Lewis Wyld

Personal information
- Full name: Lewis Arthur Wyld
- Born: 15 July 1905 Tibshelf, England
- Died: 16 February 1974 (aged 68)

Team information
- Discipline: Track
- Role: Rider

Medal record
Representing Great Britain
Men's track cycling
Olympic Games
| Bronze medal – third place | 1928 Amsterdam | Team pursuit |

= Lew Wyld =

British cyclist (1905–1974)

Lewis Arthur Wyld (15 July 1905 - 16 February 1974) was a British track cyclist who was born in Tibshelf, Derbyshire, he won a bronze medal at the 1928 Summer Olympics.

On 5 August 1928 in Amsterdam, Lew Wyld, along with Frank Southall, Percy Wyld and Harry Wyld, broke the Team Pursuit Olympic Record in a time of 5:01.6, beating the previous record by 9.2 seconds.
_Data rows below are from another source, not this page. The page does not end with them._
-- ==== Sys2Proof/Machine/Ops.lean ====
section
/-!
DEFINITION. The named operations over registers, time, events, sessions and the shift book that every command uses.
-/
namespace Sys2Proof.Machine

/-- What a command answers. -/
abbrev Out := Host.Outcome State Fault Refusal

/-! ### Registers -/

/-- What a field holds. -/
def State.get (s : State) (f : Field) : Nat := Tbl.get f.reset s.regs f.key

/-- A field takes the low bits of a value. -/
def State.set (s : State) (f : Field) (v : Nat) : State :=
  { s with regs := Tbl.set f.reset s.regs f.key (v % 2 ^ f.width) }

/-- A one-bit field is 1. -/
def State.on (s : State) (f : Field) : Bool := decide (s.get f = 1)

/-- A one-bit field takes a truth value. -/
def State.put (s : State) (f : Field) (b : Bool) : State := s.set f (ofBool b)

/-- A counter that saturates advances by `n`. -/
def State.bump (s : State) (f : Field) (n : Nat) : State := s.set f (min (2 ^ f.width - 1) (s.get f + n))

/-- Bit `i` of a field. -/
def State.bitOf (s : State) (f : Field) (i : Nat) : Bool := bit (s.get f) i

/-- Bit `i` of a field takes a truth value. -/
def State.putBit (s : State) (f : Field) (i : Nat) (b : Bool) : State := s.set f (setBit (s.get f) i b)

/-- A field returns to its reset value. -/
def State.toReset (s : State) (f : Field) : State := s.set f f.reset

/-- Several fields return to their reset values. -/
def State.toResets (s : State) (fs : List Field) : State := fs.foldl State.toReset s

/-- Several fields become 0, as a write of an ERRCLR register makes them. -/
def State.zeros (s : State) (fs : List Field) : State := fs.foldl (fun t f => t.set f 0) s

/-- The bits a field takes from a written word. -/
def Field.of (f : Field) (w : Nat) : Nat := bits w f.lo f.width

/-- The word made of some fields' contents. -/
def State.word (s : State) : List Field → Nat
  | [] => 0
  | f :: fs => (s.get f) <<< f.lo ||| s.word fs

/-- A fresh free value: a value the manual does not state (notes/assumptions/1.md). -/
def State.free (s : State) : Nat × State := (Config.freeValue s.freeIx, { s with freeIx := s.freeIx + 1 })

/-- A condition on a state change: applied or not. -/
def State.when (s : State) (c : Bool) (f : State → State) : State := if c then f s else s

/-! ### Updates of one block's record -/

def State.onPwr (s : State) (f : Pwr → Pwr) : State := { s with pwr := f s.pwr }
def State.onSaf (s : State) (f : Saf → Saf) : State := { s with saf := f s.saf }
def State.onRol (s : State) (f : Rol → Rol) : State := { s with rol := f s.rol }
def State.onNvs (s : State) (f : Nvs → Nvs) : State := { s with nvs := f s.nvs }
def State.onHst (s : State) (f : Hst → Hst) : State := { s with hst := f s.hst }
def State.onI2c (s : State) (f : I2c → I2c) : State := { s with i2c := f s.i2c }
def State.onTim (s : State) (f : Tim → Tim) : State := { s with tim := f s.tim }
def State.onLnk (s : State) (f : Lnk → Lnk) : State := { s with lnk := f s.lnk }
def State.onChn (s : State) (f : Chn → Chn) : State := { s with chn := f s.chn }
def State.onCad (s : State) (f : Cad → Cad) : State := { s with cad := f s.cad }
def State.onArr (s : State) (f : Arr → Arr) : State := { s with arr := f s.arr }
def State.onCnv (s : State) (f : Cnv → Cnv) : State := { s with cnv := f s.cnv }
def State.onMon (s : State) (f : Mon → Mon) : State := { s with mon := f s.mon }
def State.onEng (s : State) (f : Engs → Engs) : State := { s with eng := f s.eng }
def State.onSpot (s : State) (f : Spot → Spot) : State := { s with spot := f s.spot }
def State.onPipe (s : State) (f : Pipe → Pipe) : State := { s with pipe := f s.pipe }

/-! ### Time -/

/-- Freewheel ticks in a microsecond, a millisecond and a second (one tick is 0.5 ns). -/
def usTicks : Nat := 2000
def msTicks : Nat := 2000000
def secTicks : Nat := 2000000000

/-- The freewheel counter moves on to an instant; it never steps back (R31). -/
def State.advance (s : State) (t : Nat) : State := { s with fwc := max s.fwc t % 2 ^ 80 }

/-- PLL-T drives the TIME domain; otherwise CANARY does (R31). -/
def State.pllTOn (s : State) : Bool := s.on (PLL_STATUS.LOCKED 1)

/-- What a slew has applied at an instant in ticks × 2⁻¹⁶ (R377), in 2⁻¹⁷ ns × 10⁻⁶: TIM_SLEW.PPM × 10⁻⁶ of the time since, with the
remainder's sign, never beyond it. -/
def State.slewAt (s : State) (p : Int) : Int :=
  match s.tim.slew with
  | none => 0
  | some (r, f0) =>
    let a : Int := max 0 (p - (f0 : Int) * 65536) * (s.get TIM_SLEW.PPM : Int)
    if r < 0 then max (r * 2000000) (-a) else min (r * 2000000) a

/-- The same at count `f` in 2⁻¹⁶ ns, truncated. -/
def State.slewPart (s : State) (f : Nat) : Int := (s.slewAt ((f : Int) * 65536)).tdiv 2000000

/-- Reported time at an instant in ticks × 2⁻¹⁶ (R373), in units of 2⁻¹⁶ ns: the exact sum, truncated once. -/
def State.timeAt16 (s : State) (p : Nat) : Int :=
  let d : Int := (p : Int) - (s.tim.anchorFwc : Int) * 65536
  s.tim.anchor + (d * (1099511627776 + signed 32 (s.get TIM_RATE.ADJ)) * 1000000 + 1099511627776 * s.slewAt p) / 2199023255552000000

/-- Reported time at count `f`. -/
def State.timeAt (s : State) (f : Nat) : Int := s.timeAt16 (f * 65536)

/-- Reported time now. -/
def State.timeNow (s : State) : Int := s.timeAt s.fwc

/-- Units of reported time in a nanosecond and in a second. -/
def nsUnits : Int := 65536
def secUnits : Int := 65536000000000

/-- The seconds, nanoseconds and fraction of a reported time (R373). -/
def timeSec (t : Int) : Nat := unsigned 64 (t / secUnits)
def timeNs (t : Int) : Nat := (t % secUnits / nsUnits).toNat
def timeFrac (t : Int) : Nat := (t % nsUnits).toNat

/-- The instant at which reported time reaches `t`, in ticks × 2⁻¹⁶: the inverse of R373, before, during and after the slew in progress. -/
def State.instant16 (s : State) (t : Int) : Int :=
  let rate : Int := 1099511627776 + signed 32 (s.get TIM_RATE.ADJ)
  let d := t - s.tim.anchor
  let fa : Int := (s.tim.anchorFwc : Int) * 65536
  let steady := fun (x : Int) => x * 2199023255552 / rate
  match s.tim.slew with
  | none => fa + steady d
  | some (r, f0) =>
    let q := (f0 : Int) * 65536 - fa
    let ppm : Int := s.get TIM_SLEW.PPM
    let c := (if r < 0 then -ppm else ppm) * 1099511627776
    let p := (d * 2199023255552000000 + q * c) / (rate * 1000000 + c)
    if steady d ≤ q then fa + steady d else if (p - q) * ppm ≤ (r.natAbs : Int) * 2000000 then fa + p else fa + steady (d - r)

/-- The first freewheel count at which reported time has reached `t`. -/
def State.countAt (s : State) (t : Int) : Int := -(-s.instant16 t / 65536)

/-! ### Power states and clocks -/

/-- PWR_STATUS.STATE of R454; 0 stands for OFF. -/
def State.power (s : State) : Nat := if s.pwr.vaon then s.get PWR_STATUS.STATE else 0

def stSTANDBY : Nat := 1
def stIDLE : Nat := 2
def stREADY : Nat := 3
def stCAPTURE : Nat := 4
def stHOLD : Nat := 5
def stSAFETALK : Nat := 6

/-- The unit is in a state above STANDBY, or on its way there (R456). -/
def State.above (s : State) : Bool := decide (stSTANDBY < s.power)

/-- SYS runs: PLL-S is locked with its gates open, and no rail holds the logic in reset (R453). -/
def State.sysRuns (s : State) : Bool :=
  s.pwr.vaon && s.on (PLL_STATUS.LOCKED 2) && !s.saf.railFatal

/-- Every register page answers: SYS runs and the foreman neither is held by SYSRST_N nor boots after it or under R561 (R38,
R485, R561). -/
def State.pagesUp (s : State) : Bool := s.sysRuns && !s.pwr.sysrst && decide (s.pwr.boot ≤ 1)

/-- The CADENCE domain runs: READY and CAPTURE, and HOLD entered from them while PLL-T is locked. -/
def State.cadenceRuns (s : State) : Bool :=
  !s.pwr.sysrst && s.pllTOn &&
    (decide (s.power = stREADY) || decide (s.power = stCAPTURE) ||
      (decide (s.power = stHOLD) && decide (stREADY ≤ s.saf.entryState)))

/-- The unit images: READY or CAPTURE with CADENCE running. -/
def State.imaging (s : State) : Bool := s.cadenceRuns && decide (s.power ≠ stHOLD)

/-! ### Chain identity -/

/-- The unit's tally and incarnation (R314). -/
def State.tally (s : State) : Nat := s.get CHN_STATE.TALLY
def State.inc (s : State) : Nat := s.get CHN_STATE.INC

/-- The unit holds tally 1 (R28). -/
def State.isPithead (s : State) : Bool := decide (s.tally = 1)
They were only the third team to hold the record since it first began on 10 August 1920, it was broken by 10.2 seconds the next day before standing for nearly 8 years. It is likely the record was broken in the quarter or semi-final round, as they only won a bronze medal, and as they would have proceeded to the finals had the record been broken in the qualifying rounds.